Pedro Passos Coelho já conseguiu modificar uma parte das práticas e das mentalidades que conduziram o país ao desastre, mas a verdade é que ainda sabe a muito pouco, continua por consolidar a verdadeira mudança prometida.

No essencial tudo permanece na mesma. Os ricos escapam à crise, os poderosos esmagam os mais fracos, a justiça não trava os arbítrios, a burocracia permanece imperial, os abusos confundem-se com a segurança, os lucros particulares sobrepõem-se ao interesse nacional, os negócios de Estado transformam-se em negociatas privadas.

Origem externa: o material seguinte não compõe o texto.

-- ==== Sys2Proof/Certificates/Slice0/Obligations.lean ====
section
/-! DEFINITION. The statements. In each, `u` is the state once everything handed over has been acted on
(`settle`, log entry 6), and the answer `t` is the state after the command. -/

open Sys2Proof Sys2Proof.Machine

/-! ### Steps, resets and invariants -/

/-- A step takes the command at the front of the queue and runs it with the queue's rest. -/
def Obligations.StepRunsFront : Prop :=
  ∀ (c : Instr) (r : List Instr) (s : State), s.pending = c :: r → step s = exec c { s with pending := r }

/-- On an empty queue one millisecond passes and nothing else changes: the model's choice (log
entry 7), which makes the gallery tick the count of milliseconds that R190 says it is. -/
def Obligations.IdleStepCountsTick : Prop :=
  ∀ s : State, s.pending = [] →
    ∃ t, step s = .next t ∧ t.tick = s.tick + 1 ∧ KeptBut [.tick] s t

/-- The reset state holds the values that the rules give, and meets every invariant (R191). The two pin
levels it starts from are the model's choice (log entry 4). -/
def Obligations.ResetHoldsInvariants : Prop :=
  let s := State.reset
  (s.tick = 0 ∧ s.lastTaken = 31 ∧ s.dueList = [] ∧ s.denial = none ∧ s.control = 1 ∧ s.notice = 0 ∧
    s.enable = 0 ∧ s.mode = .closed ∧ s.linkMask = 0 ∧ s.linkTimeout = 400 ∧ s.depth = 2 ∧
    s.lastServed = 63 ∧ s.curPage = none ∧ s.lastPage = none ∧ s.nextSeq = 0) ∧
  (∀ e, s.ex e = .absent) ∧ (∀ k, (s.slot k).state = .empty) ∧ (∀ k, (s.page k).state = .free) ∧
  (∀ g, s.group g = ⟨0, 0, [], none⟩) ∧ (∀ r, (s.routine r).installed = none) ∧
  (∀ n, (s.callEntry n).call = none ∧ (s.callEntry n).gen = 0) ∧ (∀ z, (s.zone z).isSet = false) ∧
  MemoryCanonical s ∧ TalliesAgree s ∧ OrderUnitSound s ∧ ViewsCurrent s

/-- Every step keeps the exchange memory's stored bytes in their canonical form. -/
def Obligations.StepKeepsMemoryCanonical : Prop :=
  ∀ s t : State, MemoryCanonical s → step s = .next t → MemoryCanonical t

/-- Every step keeps the tally law of every station input: presses are acted, declined and suppressed
presses together, modulo 2^32 (R66). -/
def Obligations.StepKeepsTallies : Prop :=
  ∀ s t : State, TalliesAgree s → step s = .next t → TalliesAgree t

/-- Every step leaves the control mask not empty and the due list with at most 16 entries, each of a
kind that may carry a due tick (R186, R188). -/
def Obligations.StepKeepsOrderUnitSound : Prop :=
  ∀ s t : State, OrderUnitSound s → step s = .next t → OrderUnitSound t

/-- Every step leaves every part-written view current: it reads as its block's record gives it, with
the axis fields as of their last change (R2, R137, R182). -/
def Obligations.StepKeepsViewsCurrent : Prop :=
  ∀ s t : State, ViewsCurrent s → step s = .next t → ViewsCurrent t

/-- POWER_ON puts every block in its power-on state; the pins, the levels of the channel inputs and the
pulse counts of the outputs stand as the outside has them, and GALLERY_HALT found low enters HALT
(R191, R38). The model's choices among these: the EXHIBITS notice that entering HALT sets with the pin
low (log entry 20), the kept pulse counts and the cleared record of the bytes last sent (log entry 32),
and the attendant receiver, which hunts (log entry 42). -/
def Obligations.PowerOnResetsEveryBlock : Prop :=
  ∀ s : State, let u := settle s
    ∃ t, exec .powerOn s = .next t ∧
      KeptBut [.pending, .haltPin, .channels, .mode, .views, .notice] State.reset t ∧
      t.pending = u.pending ∧ t.haltPin = u.haltPin ∧
      t.mode = (if u.haltPin then .closed else .halt) ∧
      t.notice = (if u.haltPin then 0 else noticeExhibits) ∧
      ∀ c, t.ch c = unowned (u.ch c)

/-- PART_RESET puts every block in its power-on state but for what R191 keeps: the gallery tick, the
descriptor and staging areas, and each slot's edit count, which advances by 2; lit beacons keep
their addresses for a DARK (R191, R3, R169, R182). The model's choices among these: the EXHIBITS notice
that entering HALT sets with the pin low (log entry 20), and the kept pulse counts and bytes last sent
(log entry 32). -/
def Obligations.PartResetKeepsTickAndAreas : Prop :=
  ∀ s : State, let u := settle s
    ∃ t, exec .partReset s = .next t ∧
      KeptBut [.pending, .tick, .mem, .slots, .beacons, .linkTx, .attTx, .haltPin, .channels, .mode,
        .views, .notice] State.reset t ∧
      t.pending = u.pending ∧ t.tick = u.tick ∧ t.mem = u.mem ∧ t.haltPin = u.haltPin ∧
      t.mode = (if u.haltPin then .closed else .halt) ∧
      t.notice = (if u.haltPin then 0 else noticeExhibits) ∧
      (∀ k, k < 32 → t.slot k = { Slot.zero with edit := (u.slot k).edit + 2 }) ∧
      (∀ b, t.beacon b = resetBeacon (u.beacon b)) ∧
      ∀ c, t.ch c = unowned (u.ch c)

/-! ### The exchange port -/

/-- The commands of SCAN, NOTICE and NOTICE ENABLE (R180, R181, R187). A cleared category may be set
again by a view that was not current, and by nothing else. -/
def Obligations.RegisterCommandsAct : Prop :=
  ∀ s : State, let u := settle s
    (∃ t, exec .scanOrders s = .next t ∧ t.scanBit = true ∧ t.scanKept = true ∧
      KeptBut [.scanBit, .scanKept, .views, .notice] u t) ∧
    (∀ bits, ∃ t, exec (.noticeEnableWrite bits) s = .next t ∧ t.enable = bits ∧
      KeptBut [.enable, .views, .notice] u t) ∧
    (∀ bits, ∃ t, exec (.noticeClear bits) s = .next t ∧
      t.denial = (if bits.getLsbD 4 then none else u.denial) ∧
      t.notice &&& bits &&& 0b110011 = 0 ∧ (ViewsCurrent u → t.notice = u.notice &&& ~~~bits) ∧
      KeptBut [.denial, .views, .notice] u t)

/-- A byte written in the register area acts as the command of its register's named bits; IDENT, the
bits not named and the reserved offsets discard it (R180). PART RESET comes before HALT where one
write sets both: the model's choice (log entry 11). -/
def Obligations.RegisterWriteActsByOffset : Prop :=
  ∀ (o : Fin 16) (v : Byte) (s : State), let u := settle s
    (o.val ≠ 2 → o.val ≠ 4 → o.val ≠ 6 → o.val ≠ 8 → exec (.registerWrite o v) s = .next (publish u)) ∧
    (o.val = 2 → exec (.registerWrite o v) s =
      if v.getLsbD 0 then exec .scanOrders s else .next (publish u)) ∧
    (o.val = 4 → exec (.registerWrite o v) s = exec (.noticeClear (v.setWidth 6)) s) ∧
    (o.val = 6 → exec (.registerWrite o v) s = exec (.noticeEnableWrite (v.setWidth 6)) s) ∧
    (o.val = 8 → v.getLsbD 0 = false → v.getLsbD 1 = false →
      exec (.registerWrite o v) s = .next (publish u)) ∧
    (o.val = 8 → v.getLsbD 0 = true → v.getLsbD 1 = false →
      exec (.registerWrite o v) s = exec .partReset s) ∧
    (o.val = 8 → v.getLsbD 0 = false → v.getLsbD 1 = true →
      exec (.registerWrite o v) s = exec .controlHalt s) ∧
    (o.val = 8 → v.getLsbD 0 = true → v.getLsbD 1 = true →
      exec (.registerWrite o v) s = .next (publish (enterHalt (partReset u))))

/-- Entering HALT: the mode is HALT after either event, and GALLERY is among the hold reasons of every
installed exhibit without retire pending unless the mode was HALT already; GALLERY_HALT going high
leaves the mode (R38, R39). -/
def Obligations.HaltEventsHoldTheGallery : Prop :=
  ∀ s : State, let u := settle s
    (∃ t, exec .controlHalt s = .next t ∧ t.mode = .halt ∧ t.haltPin = u.haltPin ∧ t.tick = u.tick ∧
      (u.mode = .halt → t = publish u) ∧
      (u.mode ≠ .halt → ∀ e, (u.ex e).installed = true → (u.ex e).retire = none →
        (t.ex e).hold.gallery = true)) ∧
    (∃ t, exec .galleryHaltLow s = .next t ∧ t.haltPin = false ∧
      (u.haltPin = true → t.mode = .halt) ∧ (u.haltPin = false → t = publish u) ∧
      (u.haltPin = true → u.mode ≠ .halt → ∀ e, (u.ex e).installed = true → (u.ex e).retire = none →
        (t.ex e).hold.gallery = true)) ∧
    (∃ t, exec .galleryHaltHigh s = .next t ∧ t.haltPin = true ∧ KeptBut [.haltPin, .views, .notice] u t)

/-- A host byte written in the descriptor and staging areas is stored at its offset and nowhere else, a
halfword is two such bytes, low byte at the lower offset, and the views and unassigned offsets discard
writes (R179, R3). -/
def Obligations.HostWriteStoresItsBytes : Prop :=
  ∀ (a : Half) (s : State), let u := settle s
    (∀ b, 0x4000 ≤ a.toNat → a.toNat < 0xC000 →
      ∃ t, exec (.hostWrite a (.byte b)) s = .next t ∧ peek t.mem a.toNat = b ∧
        (∀ j, j ≠ a.toNat → peek t.mem j = peek u.mem j) ∧ KeptBut [.mem, .views, .notice] u t) ∧
    (∀ h, 0x4000 ≤ a.toNat → a.toNat + 1 < 0xC000 →
      ∃ t, exec (.hostWrite a (.half h)) s = .next t ∧ peekHalf t.mem a.toNat = h ∧
        (∀ j, j ≠ a.toNat → j ≠ a.toNat + 1 → peek t.mem j = peek u.mem j) ∧
        KeptBut [.mem, .views, .notice] u t) ∧
    (∀ b, (a.toNat < 0x200 ∨ (0xA00 ≤ a.toNat ∧ a.toNat < 0x3000) ∨
        (0xC000 ≤ a.toNat ∧ a.toNat < 0xFFF0)) →
      exec (.hostWrite a (.byte b)) s = .next (publish u))

/-- A host byte written in a slot reaches its host field, the other bytes of that field standing, unless
the slot is TAKEN; a byte written to a part-written field is discarded in every state, and every other
slot and field stands (R183). -/
def Obligations.HostWriteReachesHostFields : Prop :=
  ∀ (k : Fin 32) (o : Fin 64) (b : Byte) (s : State), let u := settle s
    let a := BitVec.ofNat 16 (0x200 + 64 * k.val + o.val)
    let x := u.slot k.val
    o.val ≠ 2 →
    ∃ t, exec (.hostWrite a (.byte b)) s = .next t ∧ OtherSlots k.val u t ∧
      KeptBut [.slots, .views, .notice] u t ∧
      (x.state = .taken → t.slot k.val = x) ∧
      ((o.val < 2 ∨ (12 ≤ o.val ∧ o.val < 26)) → t.slot k.val = x) ∧
      (x.state ≠ .taken →
        (o.val = 3 → t.slot k.val = { x with host := { x.host with flags := b } }) ∧
        (o.val = 4 → t.slot k.val = { x with host := { x.host with kind := b } }) ∧
        (o.val = 5 → t.slot k.val = { x with host := { x.host with exhibit := b } }) ∧
        (6 ≤ o.val → o.val ≤ 7 → ∃ g : Half, t.slot k.val = { x with host := { x.host with tag := g } } ∧
          byteOf (o.val - 6) g = b ∧ byteOf (7 - o.val) g = byteOf (7 - o.val) x.host.tag) ∧
        (8 ≤ o.val → o.val ≤ 11 → ∃ d : Tick, t.slot k.val = { x with host := { x.host with due := d } } ∧
          byteOf (o.val - 8) d = b ∧
          ∀ j, j < 4 → j ≠ o.val - 8 → byteOf j d = byteOf j x.host.due) ∧
        (26 ≤ o.val → ∃ p, t.slot k.val = { x with host := { x.host with params := p } } ∧
          peek p (o.val - 26) = b ∧ ∀ j, j ≠ o.val - 26 → peek p j = peek x.host.params j))

/-- The host writes POSTED over EMPTY and DONE, and EMPTY over POSTED and DONE; any other of these writes
is discarded (R183). -/
def Obligations.SlotStateWritesAreFiltered : Prop :=
  ∀ (k : Fin 32) (s : State), let u := settle s
    (∃ t, exec (.slotPost k) s = .next t ∧ OtherSlots k.val u t ∧ KeptBut [.slots, .views, .notice] u t ∧
      t.slot k.val = if (u.slot k.val).state = .empty ∨ (u.slot k.val).state = .done
        then { u.slot k.val with state := .posted } else u.slot k.val) ∧
    (∃ t, exec (.slotEmpty k) s = .next t ∧ OtherSlots k.val u t ∧ KeptBut [.slots, .views, .notice] u t ∧
      t.slot k.val = if (u.slot k.val).state = .posted ∨ (u.slot k.val).state = .done
        then { u.slot k.val with state := .empty } else u.slot k.val)

/-! ### The journal -/

/-- A page given back: FREE over READY alone, its other contents left (R92, R86). The linger expiry: the
current page is handed over with the records it holds (R91). -/
def Obligations.JournalPagesChangeHands : Prop :=
  ∀ s : State, let u := settle s
    (∀ k : Fin 8, ∃ t, exec (.pageFree k) s = .next t ∧ KeptBut [.pages, .views, .notice] u t ∧
      (∀ j, j ≠ k.val → t.page j = u.page j) ∧
      t.page k.val = if (u.page k.val).state = .ready then { u.page k.val with state := .free }
        else u.page k.val) ∧
    (∀ k, u.curPage = some k → dueNow u.tick u.linger = true →
      ∃ t, exec .lingerExpiry s = .next t ∧ t.curPage = none ∧ t.linger = none ∧
        t.notice.getLsbD 1 = true ∧ (∀ j, j ≠ k → t.page j = u.page j) ∧
        t.page k = { u.page k with state := .ready, handTick := u.tick } ∧
        KeptBut [.pages, .curPage, .linger, .views, .notice] u t) ∧
    (dueNow u.tick u.linger = false → exec .lingerExpiry s = .next (publish u))

/-- The record that raises the current page's count to 31 hands the page over at that event, and the
record after it begins a new page or is dropped (R90). -/
def Obligations.ThirtyFirstRecordHandsOver : Prop :=
  ∀ (k : Nat) (r : PressRec) (s : State), s.curPage = some k → (s.page k).count = 30 →
    let t := placeRecord r s
    (t.page k).count = 31 ∧ (t.page k).state = .ready ∧ (t.page k).handTick = s.tick ∧
    t.curPage = none ∧ t.linger = none ∧ t.notice.getLsbD 1 = true ∧ t.lastPage = s.lastPage ∧
    (∀ j, j ≠ k → t.page j = s.page j) ∧
    (lookup .zero (t.page k).recs 30).seq = s.nextSeq ∧ t.nextSeq = s.nextSeq + 1 ∧
    KeptBut [.pages, .curPage, .linger, .notice, .nextSeq] s t ∧
    ∀ q : PressRec,
      (∀ j, freePage t = some j → (placeRecord q t).curPage = some j ∧
        ((placeRecord q t).page j).state = .filling ∧ ((placeRecord q t).page j).count = 1 ∧
        ((placeRecord q t).page j).firstSeq = t.nextSeq) ∧
      (freePage t = none → placeRecord q t = { t with nextSeq := t.nextSeq + 1 })

/-! ### Scanning, taking, refusing -/

/-- A scan request is kept; a pass starts when one is kept and none is running, clears the ORDERS bit of
SCAN, and visits the 32 slots in cyclic order from the slot after the one taken last (R184, R180). -/
def Obligations.ScanRequestStartsPass : Prop :=
  ∀ s : State, let u := settle s
    (∃ t, exec .scanPeriod s = .next t ∧ t.scanKept = true ∧ KeptBut [.scanKept, .views, .notice] u t) ∧
    (u.scanKept = true → u.pass = none →
      ∃ t, exec .scanPass s = .next t ∧ t.scanKept = false ∧ t.scanBit = false ∧
        KeptBut [.scanKept, .scanBit, .pass, .views, .notice] u t ∧
        ∃ l, t.pass = some l ∧ l.length = 32 ∧ ∀ k, k < 32 → l[k]? = some ((u.lastTaken + 1 + k) % 32)) ∧
    (u.scanKept = false → exec .scanPass s = .next (publish u)) ∧
    (∀ l, u.pass = some l → (∃ k ∈ l, (u.slot k).state = .posted) →
      exec .scanPass s = .next (publish u))

/-- TAKE takes the first POSTED slot that the pass has still to visit and writes its taken tick; the
slot is then TAKEN or DONE and is the one taken last, and an unknown kind is refused (R184, R185). With
none left the pass ends. -/
def Obligations.TakeTakesNextPosted : Prop :=
  ∀ (s : State), let u := settle s
    (∀ (l r : List Nat) (k : Nat), u.pass = some (l ++ k :: r) →
      (∀ j ∈ l, (u.slot j).state ≠ .posted) → (u.slot k).state = .posted →
      ∃ t, exec .take s = .next t ∧ t.lastTaken = k ∧ (t.slot k).takenTick = u.tick ∧
        ((t.slot k).state = .taken ∨ (t.slot k).state = .done) ∧ (t.slot k).host = (u.slot k).host ∧
        (readOrder (u.slot k).host.kind (u.slot k).host.params = none →
          (t.slot k).state = .done ∧ (t.slot k).acceptance = .unknownKind ∧
          (t.slot k).outcome = .refused ∧ (t.slot k).result = 0 ∧ t.notice.getLsbD 0 = true ∧
          OtherSlots k u t ∧ KeptBut orderFields u t)) ∧
    (∀ l, u.pass = some l → (∀ j ∈ l, (u.slot j).state ≠ .posted) →
      ∃ t, exec .take s = .next t ∧ t.pass = none ∧ KeptBut [.pass, .views, .notice] u t) ∧
    (u.pass = none → exec .take s = .next (publish u))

Por isso, e numa análise serena ao último discurso de Pedro Passos Coelho, temos de admitir que o país está a atingir um patamar que nos pode trazer mais problemas do que vantagens.

Com a coligação governamental paralisada por chicanas e com a oposição cada vez mais crispada, o anúncio de mais um aumento de impostos constitui uma rampa de lançamento para uma nova etapa da contestação social.

É neste ambiente pesado que vai ser anunciada a quinta avaliação da troika, mas começa a ser cada vez mais evidente que os nossos verdadeiros problemas estão a montante dos modelos, das estatísticas, dos indicadores e até do financiamento externo.

O país continua a viver de farsa em farsa, como revelam as últimas semanas: a propaganda do bom aluno convive pacificamente com os sucessivos falhanços dos objectivos; o governo que devia ser de salvação nacional continua encalhado em Miguel Relvas; Paulo Portas submerge nas profundezas de novas suspeitas sobre os submarinos; face a mais um apertão fiscal, lá veem os boys garantir que não há aumento de impostos; enquanto os cortes afectam o serviço público de saúde, educação, justiça e segurança, a corte do costume enche a boca com a RTP.

Está a faltar qualidade, estratégia e seriedade. Certamente, não é por acaso que o investimento estrangeiro que está a chegar vem de Angola e da China, sabe-se lá em que condições.

Numa época em que o país está a ser consumido pelos incêndios, é caso para dizer que os maiores pirómanos estão no governo.

O governo não pode continuar a prometer que vai fazer para depois recuar quando estão em jogo os grandes interesses; a coesão da coligação não pode estar dependente de tricas partidárias e do ritmo de investigações judiciais; a repartição dos sacrifícios tem de ser mais justa.

Os portugueses estão a começar a ficar fartos de quem está sempre disponível para engolir a dignidade, desde que estejam em causa os seus próprios interesses particulares.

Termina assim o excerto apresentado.